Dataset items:
== Segment start ==

-- ==== Sys2Proof/Laws/State.lean ====
section
/-! SUPPORT. One lemma per field per update of the state, and the read-after-write lemmas of its fixed tables. -/

namespace Sys2Proof.Machine
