@[simp] theorem setClamp_powered (s : State) (st : StationId) (x : Clamp) : (s.setClamp st x).powered = s.powered := rfl
@[simp] theorem setClamp_uptime (s : State) (st : StationId) (x : Clamp) : (s.setClamp st x).uptime = s.uptime := rfl
@[simp] theorem setClamp_clock (s : State) (st : StationId) (x : Clamp) : (s.setClamp st x).clock = s.clock := rfl
@[simp] theorem setClamp_link (s : State) (st : StationId) (x : Clamp) : (s.setClamp st x).link = s.link := rfl
@[simp] theorem setClamp_attention (s : State) (st : StationId) (x : Clamp) : (s.setClamp st x).attention = s.attention := rfl
@[simp] theorem setClamp_settings (s : State) (st : StationId) (x : Clamp) : (s.setClamp st x).settings = s.settings := rfl
@[simp] theorem setClamp_loop (s : State) (st : StationId) (x : Clamp) : (s.setClamp st x).loop = s.loop := rfl
@[simp] theorem setClamp_zone (s : State) (st : StationId) (x : Clamp) : (s.setClamp st x).zone = s.zone := rfl
@[simp] theorem setClamp_timers (s : State) (st : StationId) (x : Clamp) : (s.setClamp st x).timers = s.timers := rfl
@[simp] theorem setClamp_warnings (s : State) (st : StationId) (x : Clamp) : (s.setClamp st x).warnings = s.warnings := rfl
@[simp] theorem setClamp_lift (s : State) (st : StationId) (x : Clamp) : (s.setClamp st x).lift = s.lift := rfl
@[simp] theorem setClamp_stations (s : State) (st : StationId) (x : Clamp) : (s.setClamp st x).stations = s.stations := rfl
@[simp] theorem setClamp_heads (s : State) (st : StationId) (x : Clamp) : (s.setClamp st x).heads = s.heads := rfl
@[simp] theorem setClamp_traces (s : State) (st : StationId) (x : Clamp) : (s.setClamp st x).traces = s.traces := rfl
@[simp] theorem setClamp_profiles (s : State) (st : StationId) (x : Clamp) : (s.setClamp st x).profiles = s.profiles := rfl
@[simp] theorem setClamp_planner (s : State) (st : StationId) (x : Clamp) : (s.setClamp st x).planner = s.planner := rfl
@[simp] theorem setClamp_history (s : State) (st : StationId) (x : Clamp) : (s.setClamp st x).history = s.history := rfl
@[simp] theorem setClamp_notices (s : State) (st : StationId) (x : Clamp) : (s.setClamp st x).notices = s.notices := rfl
@[simp] theorem setClamp_pending (s : State) (st : StationId) (x : Clamp) : (s.setClamp st x).pending = s.pending := rfl

@[simp] theorem setHead_powered (s : State) (h : HeadId) (x : Head) : (s.setHead h x).powered = s.powered := rfl
@[simp] theorem setHead_uptime (s : State) (h : HeadId) (x : Head) : (s.setHead h x).uptime = s.uptime := rfl
@[simp] theorem setHead_clock (s : State) (h : HeadId) (x : Head) : (s.setHead h x).clock = s.clock := rfl
@[simp] theorem setHead_link (s : State) (h : HeadId) (x : Head) : (s.setHead h x).link = s.link := rfl
@[simp] theorem setHead_attention (s : State) (h : HeadId) (x : Head) : (s.setHead h x).attention = s.attention := rfl
@[simp] theorem setHead_settings (s : State) (h : HeadId) (x : Head) : (s.setHead h x).settings = s.settings := rfl
@[simp] theorem setHead_loop (s : State) (h : HeadId) (x : Head) : (s.setHead h x).loop = s.loop := rfl
@[simp] theorem setHead_zone (s : State) (h : HeadId) (x : Head) : (s.setHead h x).zone = s.zone := rfl
@[simp] theorem setHead_timers (s : State) (h : HeadId) (x : Head) : (s.setHead h x).timers = s.timers := rfl
@[simp] theorem setHead_warnings (s : State) (h : HeadId) (x : Head) : (s.setHead h x).warnings = s.warnings := rfl
@[simp] theorem setHead_lift (s : State) (h : HeadId) (x : Head) : (s.setHead h x).lift = s.lift := rfl
@[simp] theorem setHead_clamps (s : State) (h : HeadId) (x : Head) : (s.setHead h x).clamps = s.clamps := rfl
@[simp] theorem setHead_stations (s : State) (h : HeadId) (x : Head) : (s.setHead h x).stations = s.stations := rfl
@[simp] theorem setHead_traces (s : State) (h : HeadId) (x : Head) : (s.setHead h x).traces = s.traces := rfl
@[simp] theorem setHead_profiles (s : State) (h : HeadId) (x : Head) : (s.setHead h x).profiles = s.profiles := rfl
@[simp] theorem setHead_planner (s : State) (h : HeadId) (x : Head) : (s.setHead h x).planner = s.planner := rfl
@[simp] theorem setHead_history (s : State) (h : HeadId) (x : Head) : (s.setHead h x).history = s.history := rfl
@[simp] theorem setHead_notices (s : State) (h : HeadId) (x : Head) : (s.setHead h x).notices = s.notices := rfl
@[simp] theorem setHead_pending (s : State) (h : HeadId) (x : Head) : (s.setHead h x).pending = s.pending := rfl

== Segment end ==

Your answer should be a single number, which is the count of lines in the data above that include the word "profiles".

TASK ANSWER
2